Just like when you go to the bank to do business, in order to reduce the time for each transaction, you divide the five transactions into five transactions, which is counterproductive. This simply increases the amount of time you have to resend, queue up and wake up.

If you repeatedly lock and unlock the same object in a piece of code, it is relatively expensive. In this case, you can appropriately broaden the scope of locking to reduce performance consumption.

When the JIT finds that a series of consecutive operations repeatedly lock and unlock the same object, or even lock operations occur in the body of the loop, the scope of lock synchronization spreads (coarser) out of the entire operation sequence.

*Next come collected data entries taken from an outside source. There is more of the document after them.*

/-- A transaction over the length bound, or sure to go over it, is refused at its `END` (R225 (2)). -/
theorem answers_refused_length (h : Receiving i x rest s) (hdata : commandData i = receive take)
    (hkeeps : ∀ b s, TakeKeeps s (take b s)) (hend : commandEnd i = finish onEnd)
    (hover : s.overLength = true ∨ (s.count ≤ s.maxLen ∧ s.maxLen < s.count + x.length)) :
    ∃ outs, Answers (x.length + 1) outs (packDone 0 0 (.refused .length)) rest s := by
  induction x generalizing s with
  | nil =>
    have hover' : s.overLength = true := hover.resolve_right fun ⟨hle, hlt⟩ => by
      rw [List.length_nil] at hlt
      omega
    have hstep := h.step_end
    rw [hend, finish_over (s := { s with req := rest }) hover'] at hstep
    exact ⟨_, Answers.of_report (new := []) hstep ⟨rfl, rfl, rfl⟩ (by simp)⟩
  | cons b x ih =>
    refine h.answers_data (ih h.data ?_)
    rw [hdata]
    rcases receive_cases take b { s with req := x.map .data ++ .endIn :: rest } with
      ⟨hov, he⟩ | ⟨hov, hlt, he⟩ | ⟨-, -, he⟩ <;> rw [he]
    · exact .inl hov
    · have hk := hkeeps b { s with req := x.map .data ++ .endIn :: rest, count := s.count + 1 }
      obtain hov' | ⟨-, hlong⟩ := hover
      · exact absurd (hov.symm.trans hov') Bool.false_ne_true
      · refine .inr ?_
        rw [hk.count, hk.maxLen]
        simp only [List.length_cons] at hlt hlong ⊢
        omega
    · exact .inl rfl

end

end Sys2Proof.Machine
end

section
/-! SUPPORT. Opening a transaction, and O49: every transaction ends with its function-level outcome (R32). -/

namespace Sys2Proof.Machine

/-! ### Opening -/

/-- The transaction that a command word opens is its own. -/
theorem underWay_commandOpen (w : Byte) (s : State) :
    underWay (commandOpen (decodeCommand w) s) = decodeCommand w := by
  rcases decodeCommand_cases w with
    ⟨-, hw⟩ | ⟨-, hw⟩ | ⟨-, hw⟩ | ⟨-, hw⟩ | ⟨-, hw⟩ | ⟨-, hw⟩ | ⟨hres, hw⟩ <;> rw [hw]
  · exact underWay_fenc _ rfl
  · exact underWay_fdec _ rfl
  · exact underWay_rdec _ rfl
  · exact underWay_rdec _ rfl
  · exact underWay_rxdec _ rfl
  · exact underWay_rxdec _ rfl
  · exact underWay_reserved rfl hres

/-- No beat has been counted when a transaction opens (R36). -/
theorem commandOpen_account (w : Byte) (s : State) :
    (commandOpen (decodeCommand w) s).count = 0 ∧
      (commandOpen (decodeCommand w) s).overLength = false := by
  rcases decodeCommand_cases w with
    ⟨-, hw⟩ | ⟨-, hw⟩ | ⟨-, hw⟩ | ⟨-, hw⟩ | ⟨-, hw⟩ | ⟨-, hw⟩ | ⟨-, hw⟩ <;> rw [hw] <;> exact ⟨rfl, rfl⟩

section
variable {w : Byte} {x : List Byte} {rest : List HostEvent} {s : State}

/-- The state after the `CMD` beat of a transaction. -/
def State.opening (s : State) (w : Byte) (x : List Byte) (rest : List HostEvent) : State :=
  commandOpen (decodeCommand w) { s with req := x.map .data ++ .endIn :: rest }

/-- What the `CMD` beat leaves unchanged. -/
theorem opening_keeps (s : State) (w : Byte) (x : List Byte) (rest : List HostEvent) :
    KeepsConstants { s with req := x.map .data ++ .endIn :: rest } (s.opening w x rest) :=
  commandOpen_keeps _ _

theorem receiving_opening (hrest : s.atRest) :
    Receiving (decodeCommand w) x rest (s.opening w x rest) where
  phase := commandOpen_phase w _
  job := (commandOpen_job _ _).trans hrest.2
  underWay := underWay_commandOpen w _
  req := (opening_keeps s w x rest).req

theorem within_opening (hrest : s.atRest) (hlength : x.length ≤ s.maxLen) :
    Within (decodeCommand w) x rest (s.opening w x rest) := by
  obtain ⟨hcount, hover⟩ := commandOpen_account w { s with req := x.map .data ++ .endIn :: rest }
  have hmaxLen : (s.opening w x rest).maxLen = s.maxLen := (opening_keeps s w x rest).maxLen
  exact {
    toReceiving := receiving_opening hrest
    overLength := hover
    room := by rw [hmaxLen, State.opening, hcount]; omega }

Such as the following code:

for(int i=0; i<100000; i++){ synchronized(this){ do(); }Copy the code

Will be coarsed to:

synchronized(this){ for(int i=0; i<100000; i++){ do(); }Copy the code

This actually does not conflict with our requirement to reduce the lock granularity. Reducing lock granularity emphasizes not doing preparatory work at the bank counter and doing things unrelated to the transaction. And lock coarser suggestion is that the same person, to deal with a number of business, can be done in the same window one-time, rather than many times to take the number for many times.

conclusion

Since Java 6/Java 7, the Java Virtual machine has made some improvements to the implementation of internal locking. These optimizations mainly include Lock Elision, Lock Coarsening, Biased Locking and Adaptive Locking. These optimizations only work in Java Virtual Machine Server mode (i.e., we may need to specify the Java virtual machine parameter “-server” on the command line to turn these optimizations on when running a Java program).

This paper mainly introduces the concepts of spin lock, lock coarsening and lock elimination. During JIT compilation, the virtual machine uses these three techniques to optimize locks as appropriate, with the goal of reducing lock contention and improving performance.